Due to the amount of information the label some non-professionals and many consumers find German wine labels to be harder to understand than French or US labels. Jon Bonné describes German wine labels as a "thicket of exotic words and abbreviations" that require "the vinous equivalent of Cliff notes to parse."

===Required Information===
German wine law regulates that at least six items of information be present on the label.

- Name of the producer or bottler (e.g.: Staatsweingüter Kloster Eberbach)
German wine domaines/"châteaux" are often called "Kloster", "Schloss", "Burg", "Domaine" or "Weingut" followed by some other name.

- A.P.Nr Amtliche Prüfnummer Quality control number (e.g.: 33050 031 04)

The first number (1–9) relates to the German wine region where the wine was produced and tested (e.g. 3-Rheingau). The second 2 or 3 digit number indicates the village of the vineyard (e.g. 30-Rauenthal)). The next two digits represents the particular wine estate (e.g. 50-Kloster Eberbach).
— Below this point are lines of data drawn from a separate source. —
-- ==== Sys2Proof/Laws/OrderFrames.lean ====
section
/-! SUPPORT. The blocks that the Order Unit's shared operations leave unchanged, one lemma per operation. -/

set_option linter.unusedTactic false
set_option linter.unreachableTactic false

namespace Sys2Proof.Machine

variable (p : Part)

@[simp] theorem Part.taken_frame :
    (p.taken).time = p.time ∧ (p.taken).resetHeld = p.resetHeld ∧ (p.taken).hlu = p.hlu ∧ (p.taken).shu = p.shu ∧ (p.taken).odu = p.odu ∧ (p.taken).pfu = p.pfu ∧ (p.taken).tru = p.tru ∧ (p.taken).lmu = p.lmu ∧ (p.taken).ext = p.ext ∧ (p.taken).rnc = p.rnc := by
  unfold Part.taken
  refine ⟨?_, ?_, ?_, ?_, ?_, ?_, ?_, ?_, ?_, ?_⟩ <;> (try dsimp only) <;> (repeat' split) <;> simp

@[simp] theorem Part.refuseLength_frame (l : List Byte) :
    (p.refuseLength l).time = p.time ∧ (p.refuseLength l).resetHeld = p.resetHeld ∧ (p.refuseLength l).hlu = p.hlu ∧ (p.refuseLength l).shu = p.shu ∧ (p.refuseLength l).odu = p.odu ∧ (p.refuseLength l).pfu = p.pfu ∧ (p.refuseLength l).tru = p.tru ∧ (p.refuseLength l).lmu = p.lmu ∧ (p.refuseLength l).ext = p.ext ∧ (p.refuseLength l).rnc = p.rnc ∧ (p.refuseLength l).oru = p.oru := by
  unfold Part.refuseLength
  refine ⟨?_, ?_, ?_, ?_, ?_, ?_, ?_, ?_, ?_, ?_, ?_⟩ <;> (try dsimp only) <;> (repeat' split) <;> simp

@[simp] theorem Part.dropHeld_frame (a : Nat) :
    (p.dropHeld a).time = p.time ∧ (p.dropHeld a).resetHeld = p.resetHeld ∧ (p.dropHeld a).odu = p.odu ∧ (p.dropHeld a).pfu = p.pfu ∧ (p.dropHeld a).tru = p.tru ∧ (p.dropHeld a).lmu = p.lmu ∧ (p.dropHeld a).ext = p.ext ∧ (p.dropHeld a).rnc = p.rnc ∧ (p.dropHeld a).rlu = p.rlu ∧ (p.dropHeld a).oru = p.oru ∧ (p.dropHeld a).evu = p.evu := by
  unfold Part.dropHeld
  refine ⟨?_, ?_, ?_, ?_, ?_, ?_, ?_, ?_, ?_, ?_, ?_⟩ <;> (try dsimp only) <;> (repeat' split) <;> simp

@[simp] theorem Part.settingEffect_frame (n a : Nat) :
    (p.settingEffect n a).time = p.time ∧ (p.settingEffect n a).resetHeld = p.resetHeld ∧ (p.settingEffect n a).tru = p.tru ∧ (p.settingEffect n a).ext = p.ext ∧ (p.settingEffect n a).rnc = p.rnc ∧ (p.settingEffect n a).rlu = p.rlu ∧ (p.settingEffect n a).oru = p.oru ∧ (p.settingEffect n a).evu = p.evu := by
  unfold Part.settingEffect
  refine ⟨?_, ?_, ?_, ?_, ?_, ?_, ?_, ?_⟩ <;> (try dsimp only) <;> (repeat' split) <;> simp

@[simp] theorem Part.clearCounters_frame (l : List Nat) :
    (p.clearCounters l).time = p.time ∧ (p.clearCounters l).resetHeld = p.resetHeld ∧ (p.clearCounters l).hlu = p.hlu ∧ (p.clearCounters l).shu = p.shu ∧ (p.clearCounters l).odu = p.odu ∧ (p.clearCounters l).pfu = p.pfu ∧ (p.clearCounters l).tru = p.tru ∧ (p.clearCounters l).lmu = p.lmu ∧ (p.clearCounters l).ext = p.ext ∧ (p.clearCounters l).rnc = p.rnc ∧ (p.clearCounters l).rlu = p.rlu ∧ (p.clearCounters l).oru = p.oru := by
  unfold Part.clearCounters
  refine ⟨?_, ?_, ?_, ?_, ?_, ?_, ?_, ?_, ?_, ?_, ?_, ?_⟩ <;> (try dsimp only) <;> (repeat' split) <;> simp

@[simp] theorem Part.clearEvents_frame (l : List Byte) :
    (p.clearEvents l).time = p.time ∧ (p.clearEvents l).resetHeld = p.resetHeld ∧ (p.clearEvents l).shu = p.shu ∧ (p.clearEvents l).odu = p.odu ∧ (p.clearEvents l).pfu = p.pfu ∧ (p.clearEvents l).tru = p.tru ∧ (p.clearEvents l).lmu = p.lmu ∧ (p.clearEvents l).ext = p.ext ∧ (p.clearEvents l).rnc = p.rnc ∧ (p.clearEvents l).rlu = p.rlu ∧ (p.clearEvents l).oru = p.oru := by
  unfold Part.clearEvents
  refine ⟨?_, ?_, ?_, ?_, ?_, ?_, ?_, ?_, ?_, ?_, ?_⟩ <;> (try dsimp only) <;> (repeat' split) <;> simp

@[simp] theorem Part.writeMasks_frame (l : List Byte) :
    (p.writeMasks l).time = p.time ∧ (p.writeMasks l).resetHeld = p.resetHeld ∧ (p.writeMasks l).shu = p.shu ∧ (p.writeMasks l).odu = p.odu ∧ (p.writeMasks l).pfu = p.pfu ∧ (p.writeMasks l).tru = p.tru ∧ (p.writeMasks l).lmu = p.lmu ∧ (p.writeMasks l).ext = p.ext ∧ (p.writeMasks l).rnc = p.rnc ∧ (p.writeMasks l).rlu = p.rlu ∧ (p.writeMasks l).oru = p.oru := by
  unfold Part.writeMasks
  refine ⟨?_, ?_, ?_, ?_, ?_, ?_, ?_, ?_, ?_, ?_, ?_⟩ <;> (try dsimp only) <;> (repeat' split) <;> simp

@[simp] theorem Part.relayOrder_frame (h : Head) (l : List Byte) :
    (p.relayOrder h l).time = p.time ∧ (p.relayOrder h l).resetHeld = p.resetHeld ∧ (p.relayOrder h l).shu = p.shu ∧ (p.relayOrder h l).odu = p.odu ∧ (p.relayOrder h l).pfu = p.pfu ∧ (p.relayOrder h l).tru = p.tru ∧ (p.relayOrder h l).lmu = p.lmu ∧ (p.relayOrder h l).ext = p.ext ∧ (p.relayOrder h l).rnc = p.rnc ∧ (p.relayOrder h l).rlu = p.rlu ∧ (p.relayOrder h l).evu = p.evu := by
  unfold Part.relayOrder
  refine ⟨?_, ?_, ?_, ?_, ?_, ?_, ?_, ?_, ?_, ?_, ?_⟩ <;> (try dsimp only) <;> (repeat' split) <;> simp

end Sys2Proof.Machine
end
The following 2 to 3 digit number is the sequential order that the wine was submitted by that producer for testing (e.g. 031 – this was the 31st wine submitted by Kloster Eberbach for testing). The final two digits is the year of the testing, which is normally the year following the vintage (e.g. 04 – the wine was tested in 2004).

- Anbaugebiet, i.e. region of origin (e.g.: Rheingau)
- Volume of the wine (e.g.: 750ml)
- Location of the producer/bottler (e.g.: Eltville)
- Alcohol level (e.g.: 9.0% vol)

===Additional information===
German wine labels may also include
- Grape variety (e.g., Riesling)
- Prädikat level of ripeness (e.g., Spätlese)
- Vintage year (e.g., 2003)
- Taste, such as dry (trocken) or off-dry (halbtrocken)
- Vineyard name (e.g.: Rauenthaler Baiken, a single vineyard). The village name (e.g.: Rauenthal") is normally identified by the possessive form "-er" suffix and is sometimes followed by the vineyard name ("Baiken").
- If the wine is estate-bottled (Erzeugerabfüllung or Gutsabfüllung), bottled by a co-op (Winzergenossenschaft), or by a third party bottler (Abfüller).
- Address of the winery
- The logo of the Association of German Prädikat Wine Estates (Verband Deutscher Prädikatsweingüter, or more commonly VDP) which is awarded to the top 200 producers, as voted among themselves. The logo is a black eagle with a cluster of grapes in the center. The winery in the image example has the VDP logo. While not a guarantee, the presence of the VDP logo is a helpful insight into the quality of the wine.

==Criticism==
In recent years, the official classification has been criticised by many of the top producers, and additional classifications have been set down by wine growers' organisations such as VDP, without enjoying legal protection. The two main reasons for criticism are that the official classification does not differentiate between better and lesser vineyards and that the quality levels are less appropriate to high-quality dry wines.